-- TASK STATEMENT --
Only the lines of the data below from the one with "pageBytes : Nat" through the one with "badBlocks : List Nat" are wanted. Repeat them exactly.

Dataset entries
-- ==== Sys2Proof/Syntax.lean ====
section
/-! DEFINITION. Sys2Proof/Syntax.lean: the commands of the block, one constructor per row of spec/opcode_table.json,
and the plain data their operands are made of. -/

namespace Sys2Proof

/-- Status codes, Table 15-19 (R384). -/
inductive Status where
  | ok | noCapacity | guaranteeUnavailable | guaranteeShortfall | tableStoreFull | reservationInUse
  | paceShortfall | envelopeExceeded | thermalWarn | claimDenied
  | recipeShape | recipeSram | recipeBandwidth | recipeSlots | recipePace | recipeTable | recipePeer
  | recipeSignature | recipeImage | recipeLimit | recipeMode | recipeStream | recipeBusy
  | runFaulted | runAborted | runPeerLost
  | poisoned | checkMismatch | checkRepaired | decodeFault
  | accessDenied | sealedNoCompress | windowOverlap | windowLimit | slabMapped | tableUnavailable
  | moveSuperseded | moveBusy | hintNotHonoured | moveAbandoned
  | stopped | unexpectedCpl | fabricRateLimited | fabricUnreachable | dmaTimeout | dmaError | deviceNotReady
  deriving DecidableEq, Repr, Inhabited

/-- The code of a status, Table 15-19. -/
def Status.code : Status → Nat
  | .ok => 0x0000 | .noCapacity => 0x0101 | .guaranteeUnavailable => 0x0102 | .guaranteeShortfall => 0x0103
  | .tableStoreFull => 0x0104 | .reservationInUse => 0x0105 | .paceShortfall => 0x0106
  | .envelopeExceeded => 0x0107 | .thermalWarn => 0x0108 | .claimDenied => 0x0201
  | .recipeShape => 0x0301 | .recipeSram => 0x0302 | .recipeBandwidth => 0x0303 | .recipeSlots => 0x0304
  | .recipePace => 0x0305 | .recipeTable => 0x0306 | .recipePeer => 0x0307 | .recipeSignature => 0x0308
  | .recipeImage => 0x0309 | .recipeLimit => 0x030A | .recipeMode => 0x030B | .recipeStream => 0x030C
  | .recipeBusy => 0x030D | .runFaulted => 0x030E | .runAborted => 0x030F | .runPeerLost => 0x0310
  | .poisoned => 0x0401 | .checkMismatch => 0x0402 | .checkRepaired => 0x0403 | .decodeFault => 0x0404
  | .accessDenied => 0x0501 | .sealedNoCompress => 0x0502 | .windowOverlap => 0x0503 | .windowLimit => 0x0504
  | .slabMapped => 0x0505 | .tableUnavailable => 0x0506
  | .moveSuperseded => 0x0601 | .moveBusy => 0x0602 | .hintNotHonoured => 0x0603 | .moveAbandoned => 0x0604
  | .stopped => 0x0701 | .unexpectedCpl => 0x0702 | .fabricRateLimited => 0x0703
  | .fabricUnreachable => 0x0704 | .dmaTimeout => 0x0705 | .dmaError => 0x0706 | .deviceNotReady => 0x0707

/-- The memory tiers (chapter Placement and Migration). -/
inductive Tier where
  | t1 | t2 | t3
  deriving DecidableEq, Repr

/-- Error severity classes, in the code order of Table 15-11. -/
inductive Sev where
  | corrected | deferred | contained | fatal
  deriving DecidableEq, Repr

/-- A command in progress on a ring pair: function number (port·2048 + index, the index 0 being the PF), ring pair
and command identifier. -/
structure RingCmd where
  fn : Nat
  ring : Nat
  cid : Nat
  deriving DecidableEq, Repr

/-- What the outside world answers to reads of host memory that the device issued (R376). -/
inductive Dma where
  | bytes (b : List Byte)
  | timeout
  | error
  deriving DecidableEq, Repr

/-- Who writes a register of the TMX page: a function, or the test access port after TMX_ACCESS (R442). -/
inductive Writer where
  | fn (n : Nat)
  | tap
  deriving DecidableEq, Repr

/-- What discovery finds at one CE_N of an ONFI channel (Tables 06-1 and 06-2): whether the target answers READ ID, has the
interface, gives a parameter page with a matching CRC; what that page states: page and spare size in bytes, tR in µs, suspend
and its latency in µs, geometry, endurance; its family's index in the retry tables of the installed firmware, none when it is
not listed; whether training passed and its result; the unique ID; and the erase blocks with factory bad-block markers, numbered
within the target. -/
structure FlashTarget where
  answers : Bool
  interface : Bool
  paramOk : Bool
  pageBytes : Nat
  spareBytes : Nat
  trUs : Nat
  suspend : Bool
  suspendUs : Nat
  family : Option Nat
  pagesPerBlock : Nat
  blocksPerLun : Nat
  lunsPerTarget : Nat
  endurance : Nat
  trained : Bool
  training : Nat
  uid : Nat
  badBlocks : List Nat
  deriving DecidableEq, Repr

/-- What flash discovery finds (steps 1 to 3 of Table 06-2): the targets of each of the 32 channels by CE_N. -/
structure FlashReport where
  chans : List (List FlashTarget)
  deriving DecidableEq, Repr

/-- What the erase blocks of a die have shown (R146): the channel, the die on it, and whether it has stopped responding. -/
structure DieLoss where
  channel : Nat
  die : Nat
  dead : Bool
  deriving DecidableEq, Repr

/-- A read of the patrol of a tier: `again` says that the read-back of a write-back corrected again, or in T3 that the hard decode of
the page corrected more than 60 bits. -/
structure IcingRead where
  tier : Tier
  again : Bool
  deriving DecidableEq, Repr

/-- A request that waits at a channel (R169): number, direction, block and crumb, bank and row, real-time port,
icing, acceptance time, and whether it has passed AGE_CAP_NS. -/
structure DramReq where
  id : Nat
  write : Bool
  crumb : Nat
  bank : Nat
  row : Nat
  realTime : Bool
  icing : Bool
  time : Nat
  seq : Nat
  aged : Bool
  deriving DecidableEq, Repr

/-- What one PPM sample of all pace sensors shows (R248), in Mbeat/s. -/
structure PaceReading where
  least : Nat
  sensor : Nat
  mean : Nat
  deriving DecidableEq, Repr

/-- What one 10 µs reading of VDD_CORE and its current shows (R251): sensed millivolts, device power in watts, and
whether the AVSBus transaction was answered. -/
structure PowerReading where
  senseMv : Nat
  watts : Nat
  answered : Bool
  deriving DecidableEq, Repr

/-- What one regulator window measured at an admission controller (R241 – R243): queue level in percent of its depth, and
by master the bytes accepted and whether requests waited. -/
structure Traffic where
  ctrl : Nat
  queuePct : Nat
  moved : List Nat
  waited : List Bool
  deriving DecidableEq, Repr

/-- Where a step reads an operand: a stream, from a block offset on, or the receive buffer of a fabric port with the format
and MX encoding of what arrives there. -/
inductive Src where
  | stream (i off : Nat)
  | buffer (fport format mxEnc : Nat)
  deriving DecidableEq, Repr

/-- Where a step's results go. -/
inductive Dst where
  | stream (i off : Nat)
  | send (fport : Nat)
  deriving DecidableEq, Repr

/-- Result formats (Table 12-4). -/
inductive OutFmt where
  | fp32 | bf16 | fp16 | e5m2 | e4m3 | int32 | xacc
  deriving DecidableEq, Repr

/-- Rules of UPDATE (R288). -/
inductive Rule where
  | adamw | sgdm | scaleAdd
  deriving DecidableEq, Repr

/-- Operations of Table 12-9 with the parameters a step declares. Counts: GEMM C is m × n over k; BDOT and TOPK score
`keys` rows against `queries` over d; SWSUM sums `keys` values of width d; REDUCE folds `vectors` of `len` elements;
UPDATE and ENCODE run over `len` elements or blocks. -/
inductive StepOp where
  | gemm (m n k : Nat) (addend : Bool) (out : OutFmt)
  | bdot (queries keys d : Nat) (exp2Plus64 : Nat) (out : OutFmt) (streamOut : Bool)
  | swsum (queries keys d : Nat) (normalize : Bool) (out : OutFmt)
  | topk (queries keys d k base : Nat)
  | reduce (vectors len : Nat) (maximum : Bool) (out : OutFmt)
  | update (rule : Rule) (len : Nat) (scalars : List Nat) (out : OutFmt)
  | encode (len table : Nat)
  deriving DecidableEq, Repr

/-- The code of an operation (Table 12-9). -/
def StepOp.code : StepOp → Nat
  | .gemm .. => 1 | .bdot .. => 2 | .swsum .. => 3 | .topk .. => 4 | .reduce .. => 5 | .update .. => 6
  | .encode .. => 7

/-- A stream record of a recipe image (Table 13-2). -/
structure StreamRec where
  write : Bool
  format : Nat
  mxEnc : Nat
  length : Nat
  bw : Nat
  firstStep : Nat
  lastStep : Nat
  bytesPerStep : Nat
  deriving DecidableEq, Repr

-- YOUR SOLUTION --
  pageBytes : Nat
  spareBytes : Nat
  trUs : Nat
  suspend : Bool
  suspendUs : Nat
  family : Option Nat
  pagesPerBlock : Nat
  blocksPerLun : Nat
  lunsPerTarget : Nat
  endurance : Nat
  trained : Bool
  training : Nat
  uid : Nat
  badBlocks : List Nat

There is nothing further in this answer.